Not necessarially.  Tatung WA2 "compatible" controllers blow up in the same
manner; the system just goes to sleep.  Uport has also done something even
worse to me once or twice; after the first disk error, EVERY WRITE after
that point was junked.  Guess how much of my disk was left by the time I
figured that one out and hit <reset>?

>Be aware that the INSTALL script on the Build disk assumes that if you don't
>have a Televideo, you're using 3:1 interleave.  Dumb assumption with the
>WD1006 or WD1007 (ie, Compaq 386/20 with the 150meg hard disk or PC's Ltd
>with the 300meg drive).  You have to modify the build disk to use 1:1
>interleave and have the bad sectors marked correctly.  Send to address in
>above paragraph for details...

There's more....

From what I can see if you DO say you have a Televideo the system does some
strange things as well.  CORETEST reports 450K/second transfer when the
Televideo system has been formatted at 1:1 under MSDOS.  You can't prep the
disk low-level under DOS if you're going to use it with UNIX; seems as
though you *MUST* low-level format to get the bad-track table on there
(so says their tech support...  why?).  In any event, the formatter goes 
ahead and uses 2:1 interleave, with NO CHOICE! AARRGGHHH!!!!  Only 
240K/second transfer rate results, 1/2 what the system is capable of.

It would be nice if we could use the nicities of the hardware....

----
Karl Denninger                 |  Data: +1 312 566-8912
Macro Computer Solutions, Inc. | Voice: +1 312 566-8910
...ihnp4!ddsw1!karl            | "Quality solutions for work or play"

james@bigtex.uucp (James Van Artsdalen) (04/07/88)

IN article <924@ddsw1.UUCP>, karl@ddsw1.UUCP (Karl Denninger) wrote:
> [...]  You can't prep the
> disk low-level under DOS if you're going to use it with UNIX; seems as
> though you *MUST* low-level format to get the bad-track table on there
> (so says their tech support...  why?).  In any event, the formatter goes 
> ahead and uses 2:1 interleave, with NO CHOICE! AARRGGHHH!!!!  Only 
> 240K/second transfer rate results, 1/2 what the system is capable of.

For the record: I low-level format my disks with Western Digital's programs,
not with uPort's.  This can be inconvenient.  To accomplish this, you must
modify the INSTALL script on a copy of the build disk.  Change the interleave
to the correct value.  If you don't, the bad block table is created with the
wrong values and your system is about to hang...

Karl, are you sure it formatted at 2:1 interleave?  The INSTALL script on my
disks assumes 1:1 for Televideo and 3:1 for all others.  I don't know of any
way to determine the actual interleave after formatting.

If all else fails, it is possible to manually build the /etc/partitions file
on the build disk and then use "mkpart -i disk0" to initialize the VTOC.  This
is a pain, but can be done.  For my own use I now have a modified INSTALL
script that uses the /etc/partitions file on the build disk, and have put "ed"
on the build disk so I can edit the partitions file on floppy.
-- 
James R. Van Artsdalen       jva@astro.as.utexas.edu         "Live Free or Die"
Home: 512-346-2444 Work: 328-0282; 110 Wild Basin Rd.
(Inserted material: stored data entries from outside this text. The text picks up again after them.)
/-- Section 1: the error log with ERRLOG_PTR. Section 2: registers as pairs of offset and value. -/
def State.dumpLog (s : State) : List Byte :=
  (List.range 1024).flatMap (fun i => (s.logAt i).bytes) ++ natLE 4 (s.rd .errlogPtr 0).toNat

def State.dumpRegs (s : State) : List Byte :=
  (s.regs.filter (fun x => !dumpSecret (cardOf (x.1 / 1048576)))).flatMap (fun x =>
    natLE 4 (s.cardAddr (cardOf (x.1 / 1048576)) (x.1 % 1048576)) ++ natLE 4 x.2.toNat)

/-- The header with its section table. -/
def State.dumpHeader (s : State) (trigger : Nat) (secs : List (Nat × List Byte)) : List Byte :=
  let place := (secs.foldl (fun (acc : Nat × List Byte) x => (acc.1 + x.2.length, acc.2 ++ sectionEntry x.1 acc.1 x.2)) (4096, [])).2
  padTo 4096 (padTo 128 (natLE 4 0x44554D50 ++ natLE 2 1 ++ natLE 2 secs.length ++ natLE 4 s.identPart.toNat ++
    natLE 2 (if s.idValid then s.pkg else 0xFFFF) ++ natLE 2 s.epoch ++ natLE 8 s.time ++ natLE 1 trigger ++ zeros 7 ++
    (if trigger = 3 then zeros 32 else s.fatalEntry.bytes) ++ s.imageAt (s.gf R.bootStat_SLOT 0) 8 16 ++
    natLE 1 (s.gf R.bootStat_SLOT 0)) ++ place)

def closingAt : Nat := dumpBase + dumpSize - 64

/-- The newest dump changed: the value tag of 0x8024:01 advances (spec/17 R397). -/
def State.dumpChanged (s : State) : State :=
  let k := dkey 0x8024 1
  { s with tags := Sparse.put (fun _ => 0) s.tags k ((Sparse.get (fun _ => 0) s.tags k + 1) % 4294967296) }

/-- Write a dump: the header, its sections, the closing record. -/
def State.writeDump (s : State) (trigger : Nat) : State :=
  let secs := [(1, s.dumpLog), (2, s.dumpRegs)]
  let h := s.dumpHeader trigger secs
  have s : State := s.zeroMem dumpBase dumpSize
  have s : State := (s.writeMem dumpBase (h ++ secs.flatMap Prod.snd)).1
  have s : State := (s.writeMem closingAt (natLE 4 0x444F4E45 ++ natLE 4 (crc32c h))).1
  State.dumpChanged { s with dumpCopied := false, dumping := none }

/-- Whether the Urn holds a valid dump. -/
def State.dumpValid (s : State) : Bool :=
  leNat (s.readMem closingAt 4) == 0x444F4E45 && leNat (s.readMem (closingAt + 4) 4) == crc32c (s.readMem dumpBase 4096)

/-- The dump of a fatal error (1) or of the watchdog (2). -/
def State.fatalDump (s : State) (trigger : Nat) : State :=
  if s.gf R.fltStat_STATE 0 ≠ 4 ∨ (trigger ≠ 1 ∧ trigger ≠ 2) then s
  else ((s.writeDump trigger).report (source 0xA 0) 0x02 0 none trigger).setFlt 5

def execFatalDump (trigger : Nat) (s : State) : Host.Outcome State Fault Refusal := .next (s.fatalDump trigger)

/-- Show which Hopper slots hold a valid dump. -/
def State.showDumps (s : State) : State := s.setN 0x8024 3 ((s.dumps.map (fun x => 2 ^ x.1)).foldl (· + ·) 0)
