-- ==== Sys2Proof/Machine/ArcTables.lean ====
section
/-! DEFINITION. The Arc tables: loads after a reset, reloads after an uncorrectable error, self-tests
(spec/04 R113 to R115). -/

namespace Sys2Proof.Machine

/-! ### Loads and reloads (R113, R114) -/

/-- Failed reloads of a unit. -/
def State.arcFailsOf (s : State) (u : Nat) : Nat := Sparse.get (fun _ => 0) s.arcFails u

/-- The tables of a unit are written and match the measured image: the unit is on them from its next operation. -/
def State.arcLoaded (s : State) (u : Nat) : State :=
  have s : State := s.writeTables u true
  State.setArc { s with arcFails := Sparse.put (fun _ => 0) s.arcFails u 0 } u true (s.arcTesting u)

/-- A write of the tables does not match: counted, and after three failed reloads fatal. -/
def State.arcMismatch (s : State) (u : Nat) : State :=
  let n := s.arcFailsOf u + 1
  have s : State := s.writeTables u false
  have s : State := { s with arcFails := Sparse.put (fun _ => 0) s.arcFails u n }
  have s : State := (s.sf (reloadsFld u) (unitIdx u) (min 15 (s.gf (reloadsFld u) (unitIdx u) + 1))).bump 0x8012 3
  if n = 3 then s.fatal (unitSource u) 0x27 u else s

/-- Whether the core writes the unit's tables: they are not valid, and three reloads have not failed. -/
def State.arcPending (s : State) (u : Nat) : Bool :=
  s.unitExists u && !s.arcValid u && decide (s.arcFailsOf u < 3) && !s.fatalNow

/-- The first load after a reset: a unit whose check fails stays on the fallback path and is reloaded. -/
def State.arcTableLoad (s : State) (u : Nat) (ok : Bool) : State :=
  if !s.arcPending u then s else if ok then s.arcLoaded u else s.writeTables u false

def execArcTableLoad (unit : Nat) (ok : Bool) (s : State) : Host.Outcome State Fault Refusal := .next (s.arcTableLoad unit ok)

/-- A reload (R114, step 3). -/
def State.arcTableReload (s : State) (u : Nat) (ok : Bool) : State :=
  if !s.arcPending u then s else if ok then s.arcLoaded u else s.arcMismatch u

def execArcTableReload (unit : Nat) (ok : Bool) (s : State) : Host.Outcome State Fault Refusal := .next (s.arcTableReload unit ok)

/-! ### Self-tests (R115) -/

/-- A write of a unit index to 0x8012:05. A test while one runs is rejected (DESIGN CHOICE, unsafe; log entry 61). -/
def State.arcSelfTest (s : State) (u : Nat) : State :=
  if s.anyTesting then s
  else if u = 0xFFFF then (State.beginTest { s with selfAll := some (0, false) } 0).setN 0x8012 5 1
  else if !s.unitExists u then s.setN 0x8012 5 3
  else (s.beginTest u).setN 0x8012 5 1

/-- A unit's self-test ends; one that fails is handled as an uncorrectable table error. -/
def State.arcTestDone (s : State) (u : Nat) (ok : Bool) : State :=
  if !s.unitExists u ∨ !s.arcTesting u then s else
  have s : State := s.setArc u (s.arcValid u) false
  (if ok then s else s.arcFault u).testOver ok

def execArcSelfTestDone (unit : Nat) (ok : Bool) (s : State) : Host.Outcome State Fault Refusal := .next (s.arcTestDone unit ok)

end Sys2Proof.Machine
end

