-- ==== Sys2Proof/Machine/Live.lean ====
section
/-! DEFINITION. Dictionary values that follow the state at the time of reading, and the encoding of every value
(spec/17 R386, R387, R392, R397 and the entry tables of every chapter). -/

namespace Sys2Proof.Machine

/-! ### Encodings (R387) -/

/-- Type code. -/
def DType.code : DType → Nat
  | .bool => 1
  | .u8 => 2
  | .u16 => 3
  | .u32 => 4
  | .u64 => 5
  | .i32 => 6
  | .i64 => 7
  | .f32 => 8
  | .time64 => 9
  | .vstr _ => 10
  | .ostr _ => 11

/-- Bytes of a value; of a string the most it may have. -/
def DType.size : DType → Nat
  | .bool => 1
  | .u8 => 1
  | .u16 => 2
  | .u32 => 4
  | .u64 => 8
  | .i32 => 4
  | .i64 => 8
  | .f32 => 4
  | .time64 => 8
  | .vstr n => n
  | .ostr n => n

def DType.isString : DType → Bool
  | .vstr _ => true
  | .ostr _ => true
  | _ => false

/-- Class code (R394). -/
def DClass.code : DClass → Nat
  | .ro => 0
  | .rw => 1
  | .rwp => 2
  | .rwl => 3
  | .wo => 4
  | .cmd => 5

/-! ### Identity and shape (spec/00, spec/01, spec/02) -/

/-- The Facet enable map by physical place. -/
def State.facetMap (s : State) : List Byte :=
  natLE 32 (((List.range 256).map (fun n => if s.part.ld ∧ n % 16 = s.part.disCol then 0 else 2 ^ n)).foldl (· + ·) 0)

/-- "PYZ-7216-LC-B1" or "PYZ-7216-LD-B1". -/
def State.orderingCode (s : State) : List Byte :=
  [0x50, 0x59, 0x5A, 0x2D, 0x37, 0x32, 0x31, 0x36, 0x2D, 0x4C, if s.part.ld then 0x44 else 0x43, 0x2D, 0x42, 0x31]

/-- VERSION, SVN and the valid flag of each slot (spec/18, 0xA000:04). -/
def State.slotImages (s : State) : List Byte :=
  [0, 1].flatMap (fun n => s.imageAt n 8 16 ++ natLE 1 (s.slotSvn n) ++ natLE 1 (b2n (s.slotValid n)))

/-- Least over the enabled engines. -/
def State.leastEngine (s : State) (f : Nat → Nat) : Nat :=
  match (List.range s.engineCount).map f with
  | [] => 0
  | h :: t => t.foldl min h

/-- Key-value frames of engine `e`'s pools. -/
def State.poolFrames (s : State) (e : Nat) : Nat :=
  ((s.parts.map (fun x => (x.2.kvPool.filter (fun f => f / 8192 == e)).length))).foldl (· + ·) 0

def State.poolFree (s : State) (e : Nat) : Nat := ((s.parts.map (fun x => (s.kvFreeFrames x.1 e).length))).foldl (· + ·) 0

/-- Radix nodes left in the fullest of the partitions' pools. -/
def State.radixFree (s : State) : Nat :=
  ((List.range 16).map (fun p => 65536 - (s.radix.filter (fun n => n.part == p)).length)).foldl min 65536

/-- The board record as it is stored: the valid copy, part 0 first (spec/18 R412). -/
def State.boardRecord (s : State) : List Byte :=
  match [0, 1].find? (fun p => (boardItems (s.boardCopy p)).isSome) with
  | some p => (s.boardCopy p).take (12 + 12 * leNat (((s.boardCopy p).drop 6).take 2))
  | none => []

/-- Nanoseconds left of a time that began at `t0` and lasts `d`, by the management island's clock. -/
def State.leftOf (s : State) (t0 d : Nat) : Nat := t0 + d - s.mclk

/-- Nanoseconds of an output's soft-start ramp (spec/19 R436). -/
def rampTime (k : Nat) : Nat := if k < 16 then 1000000 else if k < 32 then 500000 else 4000000

def State.rego (s : State) (k : Nat) : Rego := (s.pins.rego.find? (fun x => x.k == k)).getD ⟨k, 0, 0, 0, false⟩

/-- The state of an output: one that has ramped up is on. -/
def State.regoShown (s : State) (k : Nat) : Nat :=
  let x := s.rego k
  if x.state = 1 ∧ s.mclk ≥ x.at_ + rampTime k then 2 else x.state

/-! ### Entries that follow the state -/

def State.liveShape (s : State) (index sub : Nat) : Option DVal :=
  match index, sub with
  | 0x1000, 1 => some (.oct s.orderingCode)
  | 0x1000, 3 => some (.num s.facetCount)
  | 0x1000, 4 => some (.oct s.facetMap)
  | 0x1000, 5 => some (.num (if s.part.ld then 255 - 2 ^ s.part.disStack else 255))
  | 0x1000, 6 => some (.num s.carafeSize)
  | 0x1000, 7 => some (.num (if s.idValid then s.pkg else 0xFFFF))
  | 0x1000, 8 => some (.num (2 ^ s.stackCount - 1))
  | 0x1000, 9 => some (.num (s.setpoint * 1000))
  | 0x1010, 4 => some (.num (if s.part.ld then 3 else 2))
  | 0x1012, 4 => some (.num (s.arcUnits.filter (fun u => !s.arcValid u)).length)
  | 0x1013, 1 => some (.num s.engineCount)
  | _, _ => none

def State.livePower (s : State) (index sub : Nat) : Option DVal :=
  match index, sub with
  | 0x2002, 2 => some (.num (match s.power.lease with
      | some l => s.leftOf l.2 60000000000 / 1000000
      | none => 0))
  | 0x2004, 2 => some (.oct (s.power.factors.flatMap (fun k => natLE 2 (k / 65536))))
  | 0x2004, 5 => some (.oct ((List.range 34).map (fun k => BitVec.ofNat 8 (s.regoShown k))))
  | 0x3000, 1 => some (.oct (natLE 4 (s.rd .thmStat 0).toNat))
  | 0x9000, 3 => some (.oct ((List.range 16).flatMap (fun i => natLE 2 (Config.ringOscillator s.time i))))
  | _, _ => none

def State.liveData (s : State) (index sub : Nat) : Option DVal :=
  match index, sub with
  | 0x4005, 1 => some (.num (s.gf R.fmfStat_TLOCK 0))
  | 0x4006, 1 => some (.num s.inboxBase)
  | 0x4010, 5 => some (.oct (natBE 6 (s.part.eui + 34)))
  | 0x5010, 3 => some (.num s.ptFree)
  | 0x5020, 1 => some (.num (apertureBase - s.urnPool))
  | 0x5060, 1 => some (.num (s.leastEngine s.poolFrames))
  | 0x5060, 2 => some (.num (s.leastEngine s.poolFree))
  | 0x5060, 3 => some (.num s.kvPages.length)
  | 0x5061, 4 => some (.num (s.ranges.filter (fun r => !r.published && !r.ended)).length)
  | 0x6008, p + 1 => if p < 16 then some (.num (s.meanL p)) else none
  | 0x6091, 1 => some (.num (s.radix.filter (fun n => n.pfx != 0)).length)
  | 0x6091, 3 => some (.num s.radixFree)
  | 0x8021, 9 => some (.num (if s.shadowsOn then s.shadowUsed else 0))
  | _, _ => none

def State.liveSecure (s : State) (index sub : Nat) : Option DVal :=
  match index, sub with
  | 0x7000, 1 => some (.num s.sec.life)
  | 0x7000, 3 => some (.oct devId)
  | 0x7000, 5 => some (.oct Config.identityRequest)
  | 0x7010, 1 => some (.oct (s.sec.slots.flatMap (padTo 48)))
  | 0xA000, 2 => some (.num (s.gf R.bootStat_SLOT 0))
  | 0xA000, 3 => some (.num (s.boot.bootSel * 256 + s.boot.node))
  | 0xA000, 4 => some (.oct s.slotImages)
  | 0xA000, 6 => some (.num s.boot.fuses)
  | 0xA002, 1 => some (.oct s.boardRecord)
  | 0xB000, 1 => some (.num s.sec.level)
  | 0xB000, 3 => some (.oct (s.sec.nonce.getD (zeros 48)))
  | 0xB000, 6 => some (.oct (match s.sec.password with
      | some (_, salt) => salt
      | none => zeros 32))
  | 0xB000, 8 => some (.num (if s.sec.locked then (s.leftOf s.sec.lockedAt (s.sec.wait * 1000000000) + 999999999) / 1000000000 else 0))
  | 0xB000, 9 => some (.num (if s.sec.level = 0 then 0 else (s.leftOf s.sec.openedAt (s.sec.duration * 1000000000) + 999999999) / 1000000000))
  | _, _ => none

/-- The records of LIST, in ascending order: index, subindex, type code (R386, R394). -/
def listRecords : List (Nat × Nat × Nat) :=
  ((allEntries.map DEntry.index).eraseDups).flatMap (fun i =>
    (i, 0, 2) :: (allEntries.filter (fun e => e.index == i)).flatMap (fun e =>
      (List.range (e.hi + 1 - e.lo)).map (fun k => (i, e.lo + k, e.typ.code))))

/-- The present value of an entry that has one beside what is stored. -/
def State.live (s : State) (index sub : Nat) : Option DVal :=
  if sub = 0 then (highestSub index).map DVal.num
  else if index = 0x1001 ∧ sub = 3 then some (.num listRecords.length)
  else (((s.liveShape index sub).orElse (fun _ => s.livePower index sub)).orElse (fun _ => s.liveData index sub)).orElse
    (fun _ => s.liveSecure index sub)

/-- Bring an entry up to date, so that its tag advances if it has changed. -/
def State.refresh (s : State) (index sub : Nat) : State :=
  match s.live index sub with
  | some v => s.setD index sub v
  | none => s

/-! ### Reading (R387, R397; spec/14 R339) -/

/-- The row of an entry, subindex 0 included. -/
def rowOf (index sub : Nat) : Option DEntry :=
  if sub = 0 then (highestSub index).map (fun h => ⟨index, 0, 0, .u8, .ro, false, false, .num h, []⟩) else entryOf index sub

/-- The newest valid dump: the Urn's, or the newest copy in Hopper; without the UDS their key is gone (spec/16 R365). -/
def State.newestDump (s : State) : Option (List Host.Cell) :=
  if !s.sec.uds then none
  else if s.dumpValid then some (Sparse.slice s.mem dumpBase dumpSize) else s.dumps.getLast?.map Prod.snd

/-- A part of an entry's value and whether bytes remain beyond it. A CMD entry reads its status, in one byte where it takes
octets. -/
def State.segment (s : State) (e : DEntry) (sub off n : Nat) : List Byte × Bool :=
  if e.index = 0x8024 ∧ sub = 1 then
    match s.newestDump with
    | some d => (Sparse.gets zeroByte d off (min n (dumpSize - off)), decide (off + n < dumpSize))
    | none => ([], false)
  else
    let v := match s.dval e.index sub with
      | .num k => natLE (if e.typ.isString then 1 else e.typ.size) k
      | .oct l => l
    ((v.drop off).take n, decide (off + n < v.length))

def State.tagOf (s : State) (index sub : Nat) : Nat := Sparse.get (fun _ => 0) s.tags (dkey index sub)

end Sys2Proof.Machine
end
Ste #230, Austin TX 78746

karl@ddsw1.UUCP (Karl Denninger) (04/09/88)

In article <1469@bigtex.uucp> james@bigtex.UUCP (James Van Artsdalen) writes:
>IN article <924@ddsw1.UUCP>, karl@ddsw1.UUCP (Karl Denninger) wrote:
>> [...]  You can't prep the
>> disk low-level under DOS if you're going to use it with UNIX; seems as
>> though you *MUST* low-level format to get the bad-track table on there
>> (so says their tech support...  why?).  In any event, the formatter goes 
>> ahead and uses 2:1 interleave, with NO CHOICE! AARRGGHHH!!!!  Only 
>> 240K/second transfer rate results, 1/2 what the system is capable of.
>
>For the record: I low-level format my disks with Western Digital's programs,
>not with uPort's.  This can be inconvenient.  To accomplish this, you must
>modify the INSTALL script on a copy of the build disk.  Change the interleave
>to the correct value.  If you don't, the bad block table is created with the
>wrong values and your system is about to hang...
>
>Karl, are you sure it formatted at 2:1 interleave?  The INSTALL script on my
>disks assumes 1:1 for Televideo and 3:1 for all others.  I don't know of any
>way to determine the actual interleave after formatting.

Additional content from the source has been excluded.